Saat kita mengalami luka, tubuh akan menanggapinya dengan mengirimkan sel imun untuk menghentikan dan memperbaiki kerusakan yang ditimbulkan. Jika tidak, maka kerusakan, baik pada jaringan maupun organ, akan semakin meluas dan berbahaya, bahkan bisa berujung pada kematian.
Dalam hal ini, kecepatan pergerakan sel imun menjadi faktor penentu. Namun di sisi lain, tubuh kita merupakan struktur kompleks yang tersusun dari beragam sel dan matriks ekstraseluler.
Bayangkan labirin dengan berbagai ukuran dinding dan celah yang berbeda. Hal ini tentunya menjadi rintangan bagi sel imun untuk dapat leluasa bergerak menembus jalur yang diperlukan untuk sampai pada area luka. Lantas, bagaimana cara sel imun agar dapat terhindar dari “kemacetan” di dalam tubuh?
Ternyata, sel imun dapat memeriksa keberadaan rintangan sebelum memilih jalur terbaik untuk dilewati. Proses ini dilakukan dengan membentuk beberapa tonjolan sitoplasma yang berperan sebagai pengukur diameter jalur potensial.
Pengukuran ini memberikan informasi mengenai jalur mana yang paling lebar diantara pilihan yang tersedia. Lalu, sel akan mencoba untuk memosisikan nukleus di depan agar dapat menembus jalur tersebut.
Jika nukleus, yang merupakan bagian sel paling padat, dapat lewat dengan lancar, maka bagian sel lain tidak akan mengalami kendala yang berarti. Proses ini juga menjamin bahwa nukleus tidak mengalami kerusakan saat sel bergerak.
Setelah sel memutuskan jalur mana yang akan dilewati, tonjolan sitoplasma yang tertinggal di jalur lain akan ditarik menggunakan sitoskeleton (kerangka sel) yang tersusun dari mikrotubulus.

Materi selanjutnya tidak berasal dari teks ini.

/-- `INV_SBOX[x]` is entry `x` of the inverse table (R121). -/
theorem invSboxAt_eq_entry (x : Byte) :
    (invSboxRowsLow ++ invSboxRowsHigh).flatten[x.toNat]? = some (invSboxAt x) :=
  getElem?_flatten_eq_tableAt (by decide) (by decide) x

/-- The inverse table undoes the forward table: the 256 entries read through it are the bytes in order
(R122). -/
@[simp] theorem invSboxAt_sboxAt : ∀ x : Byte, invSboxAt (sboxAt x) = x := by decide

/-- A left inverse between sets of equal size is a right inverse as well (R122). -/
@[simp] theorem sboxAt_invSboxAt : ∀ x : Byte, sboxAt (invSboxAt x) = x :=
  Function.LeftInverse.rightInverse_of_card_le invSboxAt_sboxAt le_rfl

/-- The answer of SBOX (R124). -/
theorem exec_sbox_eq_afterOk (a : Byte) (s : State) :
    exec (.sbox a) s = .next (s.afterOk ((sboxAt a).setWidth 32)) := by
  rw [exec_sbox, execSbox, respondOk_eq_afterOk, byteData]

/-- The answer of ISBOX (R125). -/
theorem exec_isbox_eq_afterOk (a : Byte) (s : State) :
    exec (.isbox a) s = .next (s.afterOk ((invSboxAt a).setWidth 32)) := by
  rw [exec_isbox, execIsbox, respondOk_eq_afterOk, byteData]

/-- Settles O20: the answers are the entries, and reading the other table at the answer gives the operand
back. -/
theorem sboxCommandsReadInverseTables : Obligations.SboxCommandsReadInverseTables := by
  intro a s
  refine ⟨sboxAt a, invSboxAt a, sboxAt_eq_entry a, invSboxAt_eq_entry a, exec_sbox_eq_afterOk a s,
    exec_isbox_eq_afterOk a s, ?_, ?_⟩
  · rw [exec_isbox_eq_afterOk, invSboxAt_sboxAt]
  · rw [exec_sbox_eq_afterOk, sboxAt_invSboxAt]

/-! ### The round constants -/

/-- Entry `i` of the round-constant table is 0x01 doubled `i` times (R123). -/
theorem rconAt_eq_iterate_gfDouble : ∀ i < Config.rconLen, rconAt i = gfDouble^[i] 0x01 := by decide

/-- The answer of RCON within the table (R126). -/
theorem exec_rcon_of_lt {i : BitVec 8} (hi : i.toNat < Config.rconLen) (s : State) :
    exec (.rcon i) s = .next (s.afterOk ((rconAt i.toNat).setWidth 32)) := by
  rw [exec_rcon, execRcon, numberOf, if_neg (Nat.not_le.mpr hi), respondOk_eq_afterOk, byteData]

/-- The error of RCON past the table (R126). -/
theorem exec_rcon_of_le {i : BitVec 8} (hi : Config.rconLen ≤ i.toNat) (s : State) :
    exec (.rcon i) s = .next (s.afterError Err.rangeError.code) := by
  rw [exec_rcon, execRcon, numberOf, if_pos hi, raise_eq_afterError]

/-- Settles O21: the table ends at index 9. -/
theorem rconAnswersDoublingsOfOne : Obligations.RconAnswersDoublingsOfOne := by
  intro i s
  refine ⟨fun within => ?_, fun past => exec_rcon_of_le past s⟩
  have hi : i.toNat < Config.rconLen := Nat.lt_succ_of_le within
  rw [exec_rcon_of_lt hi, rconAt_eq_iterate_gfDouble _ hi]

end Sys2Proof.Machine
end

section
/-!
The key expansion (spec 42_key_schedule.md R137 to R142): words once computed stay as the schedule grows, so
the recurrence of the loop holds of the finished schedule.
-/

namespace Sys2Proof.Machine

/-! ### The loop of the expansion -/

/-- The schedule after the seeding and `n` turns of the loop of R141. -/
def expandPrefix (nk : Nat) (key : List Byte) (n : Nat) : List Quad :=
  (List.range n).foldl (fun ws i => ws ++ [nextWord nk ws (nk + i)]) (seedWords nk key)

/-- The expansion is its loop run to the last column. -/
theorem expandKey_eq_expandPrefix {z : KeySize} {key : List Byte} (hl : key.length = z.klen) :
    expandKey key = expandPrefix z.nk key (4 * (z.nk + 7) - z.nk) := by
  rw [KeySize.nk, ← hl]; rfl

Hasil penelitian ini memberikan pengetahuan baru mengenai bagaimana mekanisme sel bergerak. Sebelumnya, diketahui bahwa sel dapat mendeteksi perbedaan konsentrasi senyawa kimia tertentu dalam tubuh dan menggunakannya sebagai alat navigasi via kemotaksis. Namun, mekanisme penentuan jalur sel belum banyak diketahui.
Dengan adanya informasi ini, diharapkan kita dapat memahami pergerakan sel kanker, yang juga memiliki pola pergerakan serupa untuk dapat bermigrasi ke lokasi lain dalam tubuh, sehingga penyebarannya dapat dicegah. Penelitian ini dipublikasikan di jurnal Nature.